What you are asked to do: Your task is to copy every line below that contains the word "produced".

+++ Records shown

-- ==== Sys2Proof/Certificates/Slice0/Obligations.lean ====
section
/-! DEFINITION. The statements: what the instructions and the machine do, for every state and every operand. What a statement
needs names of its own for stands under Claims, before it. -/

open Sys2Proof Sys2Proof.Machine

namespace Sys2Proof.Claims

/-- The machine executes a word of the A stream, of a task or of the Rubricator, and no register it reads is still being
produced (R121). -/
structure Reads (s : State) (ns : List (BitVec 6)) : Prop where
  acts : s.acts .a = true
  ready : s.ready ns = true

/-- The A stream of a task executes, and no register the word reads is still being produced. -/
structure OnTask (s : State) (id : Nat) (t : Task) (ns : List (BitVec 6)) : Prop where
  cur : s.cur = .task id .a
  there : s.task? id = some t
  ready : s.ready ns = true

/-- The word completes: it writes `v` to the A register `d` and goes on to the next word. -/
def Puts (i : Instr) (s : State) (d : BitVec 6) (v : Word) : Prop := exec i s = .next (s.setReg d v).advance

/-- The word takes its trap, with the address `va` for its record. -/
def Traps (i : Instr) (s : State) (c : Cause) (va : Nat) : Prop := exec i s = .next (s.takeTrap c va)

/-- The word waits: it is issued again later. -/
def Waits (i : Instr) (s : State) : Prop := exec i s = .next s.held

end Sys2Proof.Claims

/-- R122, R123 (Tables 5.2 and 5.3): the result of every integer word of two registers, for all operands; the word completes. -/
def Obligations.TwoRegisterResults : Prop :=
  ∀ (w : AR) (s : State), Claims.Reads s [w.a, w.b] →
    let a := s.reg w.a
    let b := s.reg w.b
    Claims.Puts (.add w) s w.d (a + b) ∧
    Claims.Puts (.sub w) s w.d (a - b) ∧
    Claims.Puts (.mul w) s w.d (a * b) ∧
    Claims.Puts (.mulh w) s w.d (BitVec.ofInt 64 (a.toInt * b.toInt / 2 ^ 64)) ∧
    Claims.Puts (.mulhn w) s w.d (BitVec.ofNat 64 (a.toNat * b.toNat / 2 ^ 64)) ∧
    Claims.Puts (.and w) s w.d (a &&& b) ∧
    Claims.Puts (.or w) s w.d (a ||| b) ∧
    Claims.Puts (.xor w) s w.d (a ^^^ b) ∧
    Claims.Puts (.andn w) s w.d (a &&& ~~~b) ∧
    Claims.Puts (.shl w) s w.d (BitVec.ofNat 64 (a.toNat * 2 ^ b.toNat)) ∧
    Claims.Puts (.shr w) s w.d (BitVec.ofNat 64 (a.toNat / 2 ^ b.toNat)) ∧
    Claims.Puts (.sra w) s w.d (BitVec.ofInt 64 (a.toInt / 2 ^ min b.toNat 63)) ∧
    Claims.Puts (.rol w) s w.d (a.rotateLeft (b.toNat % 64)) ∧
    Claims.Puts (.ror w) s w.d (a.rotateRight (b.toNat % 64)) ∧
    Claims.Puts (.min w) s w.d (if a.toInt < b.toInt then a else b) ∧
    Claims.Puts (.max w) s w.d (if a.toInt < b.toInt then b else a) ∧
    Claims.Puts (.minn w) s w.d (if a.toNat < b.toNat then a else b) ∧
    Claims.Puts (.maxn w) s w.d (if a.toNat < b.toNat then b else a) ∧
    Claims.Puts (.slt w) s w.d (if a.toInt < b.toInt then 1 else 0) ∧
    Claims.Puts (.sltn w) s w.d (if a.toNat < b.toNat then 1 else 0) ∧
    Claims.Puts (.seq w) s w.d (if a = b then 1 else 0)
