theorem washWrites_eq {s : State} {rest : List HostMsg} {mode off : Nat} {bs : List Byte} {t : State}
    (h : HostNext s (.bar4Write mode off bs) rest) (ht : State.washWrites mode (washParts off bs) (hostTaken s rest) = .ok t) :
    exec .hostWashChunkWrite s = .next t := by
  refine (event_completes ?_ : execHostWashChunkWrite s = _)
  simp only [hostHead_ok h, Try.ok_bind, ht]

/-! ## Mailboxes and interrupts (R412, R413) -/

section Mailboxes

variable {s : State} {rest : List HostMsg} {n : Nat}

theorem hmbCtl_eq {v : BitVec 32} (h : HostNext s (.hmbCtl n v) rest) :
    exec .hmbCtl s = .next (
      let u := hostTaken s rest
      let m := s.mailbox n
      let len := bits v.toNat 0 13
      if v.getLsbD 16 && !m.device && decide (len ≤ 4096) then
        let t := u.setMailbox n { m with len := len, device := true }
        { t with host := { t.host with refused := t.host.refused.filter (fun k => decide (k ≠ n)) } }.testParks
      else { u with host := { u.host with
        refused := if u.host.refused.contains n then u.host.refused else u.host.refused ++ [n] } }) := by
  refine (event_completes ?_ : execHmbCtl s = _)
  simp only [hostHead_ok h, Try.ok_bind]
  simp only [apply_ite (Except.ok (ε := Stop))]

theorem hmbCtl_accepts {v : BitVec 32} (h : HostNext s (.hmbCtl n v) rest) (hv : v.getLsbD 16 = true)
    (hd : (s.mailbox n).device = false) (hl : bits v.toNat 0 13 ≤ 4096) :
    let t := (hostTaken s rest).setMailbox n { s.mailbox n with len := bits v.toNat 0 13, device := true }
    exec .hmbCtl s = .next
      ({ t with host := { t.host with refused := t.host.refused.filter (fun k => decide (k ≠ n)) } }.testParks) := by
  have hc : (v.getLsbD 16 && !(s.mailbox n).device && decide (bits v.toNat 0 13 ≤ 4096)) = true := by
    rw [hv, hd, decide_eq_true hl]
    rfl
  rw [hmbCtl_eq h]
  exact congrArg Host.Outcome.next (if_pos hc)

theorem hmbCtl_refuses {v : BitVec 32} (h : HostNext s (.hmbCtl n v) rest)
    (hbad : v.getLsbD 16 = false ∨ (s.mailbox n).device = true ∨ 4096 < bits v.toNat 0 13) (hn : n ∉ s.host.refused) :
    let u := hostTaken s rest
    exec .hmbCtl s = .next { u with host := { u.host with refused := u.host.refused ++ [n] } } := by
  have hc : ¬(v.getLsbD 16 && !(s.mailbox n).device && decide (bits v.toNat 0 13 ≤ 4096)) = true := by
    rw [Bool.and_eq_true, Bool.and_eq_true, Bool.not_eq_true', decide_eq_true_eq]
    rintro ⟨⟨hv, hd⟩, hl⟩
    obtain h | h | h := hbad
    · exact Bool.false_ne_true (h.symm.trans hv)
    · exact Bool.false_ne_true (hd.symm.trans h)
    · exact Nat.not_lt.mpr hl h
  have hr : ¬(hostTaken s rest).host.refused.contains n = true := fun hc => hn (List.contains_iff_mem.mp hc)
  rw [hmbCtl_eq h]
  dsimp only
  rw [if_neg hc, if_neg hr]

theorem hmbPend_eq {ones : Word} (h : HostNext s (.hmbPend ones) rest) :
    exec .hmbPend s = .next { hostTaken s rest with host := { (hostTaken s rest).host with pend := s.host.pend &&& ~~~ones } } := by
  refine (event_completes ?_ : execHmbPend s = _)
  simp only [hostHead_ok h, Try.ok_bind]
  rfl

theorem hmbBuf_eq {off : Nat} {bs : List Byte} (h : HostNext s (.hmbBuf n off bs) rest) :
    exec .mailboxBufferWrite s = .next (if (s.mailbox n).device then hostTaken s rest
      else (hostTaken s rest).setMailbox n ((s.mailbox n).write off (bs.take (4096 - off)))) := by
  refine (event_completes ?_ : execMailboxBufferWrite s = _)
  simp only [hostHead_ok h, Try.ok_bind]

theorem attNonce_eq {bs : List Byte} (h : HostNext s (.attNonce bs) rest) (hx : s.arg.x = 1) :
    exec .registerWrite s = .next { hostTaken s rest with host := { (hostTaken s rest).host with nonce := bs.take 32 } } := by
  refine (event_completes ?_ : execRegisterWrite s = _)
  dsimp only
  rw [if_pos hx, State.hostRegister, show s.host.inbox = .attNonce bs :: rest from h]
  rfl

theorem msixSend_eq (hx : s.arg.x ≤ 64) (hl : s.host.linkUp = true) (hf : s.host.funcMask = false)
    (hp : s.host.msiPend.getLsbD s.arg.x = true) (hm : s.host.msiMask.getLsbD s.arg.x = false) : exec .msixSend s = .next
      ({ s with host := { s.host with msiPend := s.host.msiPend &&& ~~~(1#65 <<< s.arg.x) } }.hostGive (.msix s.arg.x)) := by
  refine (event_completes ?_ : execMsixSend s = _)
  refine bind_of_await _ ?_
  rw [decide_eq_true hx, hl, hf, hp, hm]
  rfl

end Mailboxes

/-! ## Reset (R425) -/

section Reset

theorem find?_filterKeys {α : Type} (p : Nat → Bool) (j : Nat) (m : SMap α) :
    SMap.find? j (m.filter (fun e => p e.1)) = if p j then SMap.find? j m else none := by
  induction m with
  | nil => exact (ite_self _).symm
  | cons e m ih =>
    rw [List.filter_cons]
    by_cases he : e.1 = j
    · cases hp : p j with
      | true => rw [if_pos (by rw [he, hp]), SMap.find?, SMap.find?, if_pos he, if_pos he, if_pos rfl]
      | false =>
        rw [if_neg (by rw [he, hp]; exact Bool.false_ne_true), ih, hp]
        rfl
    · rw [SMap.find?, if_neg he, ← ih]
      split
      · rw [SMap.find?, if_neg he]
      · rfl

variable {l : Level}

theorem mem_suspects {j : Nat} : j ∈ l.suspects ↔ ∃ c ∈ l.copies, ∃ e ∈ c.2, e.1 = j := by
  rw [Level.suspects, List.mem_eraseDups, List.mem_flatMap]
  simp only [List.mem_map]

theorem live_abandonSwap (l : Level) : l.abandonSwap.live = l.live := by
  unfold Level.abandonSwap
  split <;> rfl

/-- The reset rewrites no copy of an entry that has lost its vote. -/
theorem copyEntry_afterReset {j : Nat} (hj : l.vote j = none) (k : Nat) : l.afterReset.copyEntry k j = l.copyEntry k j := by
  have hcopies : SMap.find? j (SMap.get [] k l.afterReset.copies) = SMap.find? j (SMap.get [] k l.copies) := by
    rw [Level.afterReset, SMap.get]
    dsimp only
    rw [find?_mapValues, SMap.get]
    cases SMap.find? k l.copies with
    | none => rfl
    | some c => exact (find?_filterKeys (fun j => (l.vote j).isNone) j c).trans (if_pos (by rw [hj]; rfl))
  rw [Level.copyEntry, Level.copyEntry, hcopies]
  exact congrArg (fun m => (SMap.find? j (SMap.get [] k l.copies)).getD (some (SMap.get j j m))) (live_abandonSwap l)

theorem vote_of_suspect_afterReset {j : Nat} (h : j ∈ l.afterReset.suspects) : l.afterReset.vote j = none := by
  obtain ⟨c, hc, e, he, rfl⟩ := mem_suspects.mp h
  obtain ⟨d, -, rfl⟩ := List.mem_map.mp hc
  obtain ⟨-, hnone⟩ := List.mem_filter.mp he
  have hv : l.vote e.1 = none := Option.isNone_iff_eq_none.mp hnone
  rw [Level.vote, copyEntry_afterReset hv, copyEntry_afterReset hv, copyEntry_afterReset hv]
  exact hv

theorem badCopy_afterReset (l : Level) (k : Nat) : l.afterReset.badCopy k = false := by
  rw [Level.badCopy, List.any_eq_false]
  intro j hj
  rw [vote_of_suspect_afterReset hj]
  exact Bool.false_ne_true

theorem badCopy_reset (banks spares k : Nat) : (Level.reset banks spares).badCopy k = false := rfl

theorem towerReset_eq (s : State) : ∃ t, exec .towerReset s = .next t ∧ t.mem = s.mem ∧ t.tower = s.tower ∧ t.tasks = [] ∧
    t.host.staging = true ∧ t.host.bootStat = 0 ∧ t.rub.running = false ∧ t.host.resets = s.host.resets + 1 ∧ t.tsc = 0 ∧
    t.frozen = false ∧ t.sealed = false ∧ (∀ x k, (t.level x).badCopy k = false) := by
  refine ⟨?u, (event_completes ?ev : execTowerReset s = .next ?u), ?rest⟩
  case ev => rfl
  refine ⟨rfl, rfl, rfl, rfl, rfl, rfl, rfl, by simp only [State.tsc, State.reset, Nat.zero_div]; decide, rfl, rfl, fun x k => ?_⟩
  rw [State.level, SMap.get]
  dsimp only
  rw [find?_mapValues]
  cases SMap.find? x s.levels with
  | some l => exact badCopy_afterReset l k
  | none =>
    rw [Option.map_none, Option.getD_none]
    split
    · exact badCopy_reset ..
    · split <;> exact badCopy_reset ..

end Reset

/-! ## Boot and attestation (R425, R427) -/

section Boot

++++++

Answer to this exercise:
produced (R121). -/
/-- The A stream of a task executes, and no register the word reads is still being produced. -/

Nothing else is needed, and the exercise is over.